As a further preferred aspect of the present invention, the system further comprises a first wedge lens group which is composed of two wedge lenses with the same wedge angle and is used for adjusting the offset of the laser beam, the optical element is disposed on the light path between the laser beam unidirectional compression assembly and the single wedge lens (7), so that the system can also realize laser taper adjustment;

the whole first wedge-shaped lens group is used for enabling the central position of a laser spot on a laser section to deviate, the propagation direction of the laser remains unchanged before and after the whole processing of the first wedge-shaped lens group, and the propagation direction of the laser after the whole processing of the first wedge-shaped lens group is still parallel to the incident direction of the initial incident laser; recording that two wedge-shaped mirrors sequentially arranged along a light path in the first wedge-shaped mirror group are respectively a first wedge-shaped mirror and a second wedge-shaped mirror, and then connecting a position adjusting component on the first wedge-shaped mirror or/and the second wedge-shaped mirror, wherein the position adjusting component can drive the wedge-shaped mirror connected with the position adjusting component to move so as to adjust the distance between the two wedge-shaped mirrors and further adjust the offset of the center of a laser spot on the laser section;

the first wedge-shaped mirror group is used for adjusting the offset of the central position of the laser spot on the laser section, and the taper of the focused laser beam obtained by the focusing mirror (8) can be adjusted under the action of the focusing mirror (8).

As a further preference of the present invention, the wedge angle of the single wedge mirror (7) is between 0.01 ° and 42 °;

the wedge angle of the first wedge-shaped mirror is 0.01-42 degrees;

the wedge angle of the third wedge-shaped mirror is 0.01-42 degrees;

the focusing mirror (8) is a spherical focusing mirror or an aspheric focusing mirror.

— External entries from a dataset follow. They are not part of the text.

theorem writerRun_owes (i : Instr) (regs : HostRegs) (b : BufferSpace) (w : Writer) :
    w.port.Owes (writerRun i regs b w).2.port (writerRun i regs b w).1.owed := by
  cases i with
  | wrbits n => exact wrBits_owes _ n w
  | wrbyte => exact wrBits_owes _ 8 w
  | wrbuf => exact wrBuf_owes b _ _ w
  | wclose => exact closeSteps_owes _ false w
  | wflush | rdbits | rdbyte | rdbuf | mark | reset | skip => rfl

theorem readerRun_owes (i : Instr) (regs : HostRegs) (snap : Accum) (r : Reader) (b : BufferSpace) :
    r.port.Owes (readerRun i regs snap r b).2.1.port (readerRun i regs snap r b).1.owed := by
  cases i with
  | rdbits n => exact rdBits_owes n r
  | rdbyte => exact rdByte_owes r
  | rdbuf => exact rdBuf_owes _ _ r b
  | mark => exact markSource_owes _ r
  | reset => exact resetSource_owes snap r
  | skip => exact skipLoop_owes _ 0 r
  | wrbits | wrbyte | wrbuf | wflush | wclose => rfl

/-- The end `e` of a BW command says whether its unit waits, what its registers hold and how many requests it owes. -/
theorem exec_bw_owes {i : Instr} {s t : State} (hu : i.unit = .bw) (ht : exec i s = .next t) :
    ∃ e : Ending SinkReq, t.blocked .bw = e.pending.isSome ∧ t.bw.regs = e.report s.bw.regs ∧
      s.sink.Owes t.sink e.owed ∧ t.source = s.source := by
  rw [exec_of_bw hu] at ht
  cases ht
  exact ⟨_, rfl, rfl, writerRun_owes i s.bw.regs s.buffer s.writer, rfl⟩

/-- The same of a BR command. -/
theorem exec_br_owes {i : Instr} {s t : State} (hu : i.unit = .br) (ht : exec i s = .next t) :
    ∃ e : Ending SourceReq, t.blocked .br = e.pending.isSome ∧ t.br.regs = e.report s.br.regs ∧
      s.source.Owes t.source e.owed ∧ t.sink = s.sink := by
  rw [exec_of_br hu] at ht
  cases ht
  exact ⟨_, rfl, rfl, readerRun_owes i s.br.regs s.br.snap s.reader s.buffer, rfl⟩

theorem exec_free_owes_nothing {i : Instr} {s t : State} (ht : exec i s = .next t) (hfree : t.blocked i.unit = false) :
    s.sink.Owes t.sink 0 ∧ s.source.Owes t.source 0 := by
  cases hu : i.unit with
  | bw =>
    obtain ⟨e, hb, -, howes, hsource⟩ := exec_bw_owes hu ht
    rw [hu, hb] at hfree
    obtain ⟨x, rfl⟩ := done_of_not_blocked hfree
    exact ⟨howes, by rw [hsource]; rfl⟩
  | br =>
    obtain ⟨e, hb, -, howes, hsink⟩ := exec_br_owes hu ht
    rw [hu, hb] at hfree
    obtain ⟨x, rfl⟩ := done_of_not_blocked hfree
    exact ⟨by rw [hsink]; rfl, howes⟩

theorem exec_waiting_owes_one {i : Instr} {s t : State} (ht : exec i s = .next t) (hwait : t.blocked i.unit = true) :
    t.regs i.unit = s.regs i.unit ∧ s.sink.Owes t.sink (if i.unit = .bw then 1 else 0) ∧
      s.source.Owes t.source (if i.unit = .br then 1 else 0) := by
  cases hu : i.unit with
  | bw =>
    obtain ⟨e, hb, hregs, howes, hsource⟩ := exec_bw_owes hu ht
    rw [hu, hb] at hwait
    obtain ⟨q, rfl⟩ := blocked_of_pending hwait
    exact ⟨hregs, howes, by rw [hsource]; rfl⟩
  | br =>
    obtain ⟨e, hb, hregs, howes, hsink⟩ := exec_br_owes hu ht
    rw [hu, hb] at hwait
    obtain ⟨q, rfl⟩ := blocked_of_pending hwait
    exact ⟨hregs, by rw [hsink]; rfl, howes⟩

/-! ## Requests that are never answered, and the unit that waits (R151) -/

theorem markSource_of_unanswered {l : Word} {r : Reader} {p : SourcePort} (h : sourceMark l r.port = (none, p)) :
    markSource l r = (.blocked (.mark l), { acc := r.acc, port := p }) := by
  rw [markSource, h]

theorem resetSource_of_unanswered {r : Reader} {p : SourcePort} (h : sourceReset r.port = (none, p)) (snap : Accum) :
    resetSource snap r = (.blocked .reset, { acc := r.acc, port := p }) := by
  rw [resetSource, h]

theorem issue_of_blocked {u : UnitId} {s : State} (hb : s.blocked u = true) (w : Word) : issue u w s = .next s := by
  rw [issue, if_pos hb]

/-! ## The reset input (R140, R141) -/

theorem step_of_reset {s : State} {u : UnitId} {rest : List Event} (h : s.host = .reset u :: rest) :
    step s = .next (({ s with host := rest } : State).resetUnit u) := by
  rw [step, h]
  rfl

/-! ## The statements -/

/-- Settles O8: requests against answers, counted unit by unit; a MARK or a RESET that waits; a write of CMD while one
waits. -/
theorem unansweredTransactionBlocksTheUnit : Obligations.UnansweredTransactionBlocksTheUnit := by
  refine ⟨fun i s t ht => ⟨exec_free_owes_nothing ht, exec_waiting_owes_one ht⟩, fun s p hp => ⟨_, rfl, ?_⟩,
    fun s p hp => ⟨_, rfl, ?_⟩, fun s u w rest h hb => ?_⟩
  · rw [markSource_of_unanswered (l := s.br.regs.limit) (r := s.reader) hp]
    exact ⟨rfl, rfl⟩
  · rw [resetSource_of_unanswered (r := s.reader) hp]
    exact ⟨rfl, rfl, rfl⟩
  · exact (step_of_write .cmd h).trans (issue_of_blocked ((blocked_withHost s rest u).trans hb) w)

/-- Settles O2, unit by unit. -/
theorem resetInputRestoresOneUnit : Obligations.ResetInputRestoresOneUnit := by
  intro s u rest h
  refine ⟨_, step_of_reset h, ?_⟩
  cases u with
  | bw => exact ⟨rfl, rfl, fun _ => ⟨rfl, rfl⟩, nofun, rfl, rfl, rfl, rfl, rfl, rfl⟩
  | br => exact ⟨rfl, rfl, nofun, fun _ => ⟨rfl, rfl, rfl⟩, rfl, rfl, rfl, rfl, rfl, rfl⟩

end Sys2Proof.Machine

As the utility model discloses a further preferred, position control subassembly can drive the wedge mirror that is connected with it and remove 0mm to 200mm, and the precision of removal is not inferior to 0.1 mm.

As a further preferred aspect of the present invention, the rotation axis further passes through a center point of each optical element;

the central point of any wedge-shaped mirror is the central point of a vertical optical end face which is 90 degrees in the wedge-shaped mirror.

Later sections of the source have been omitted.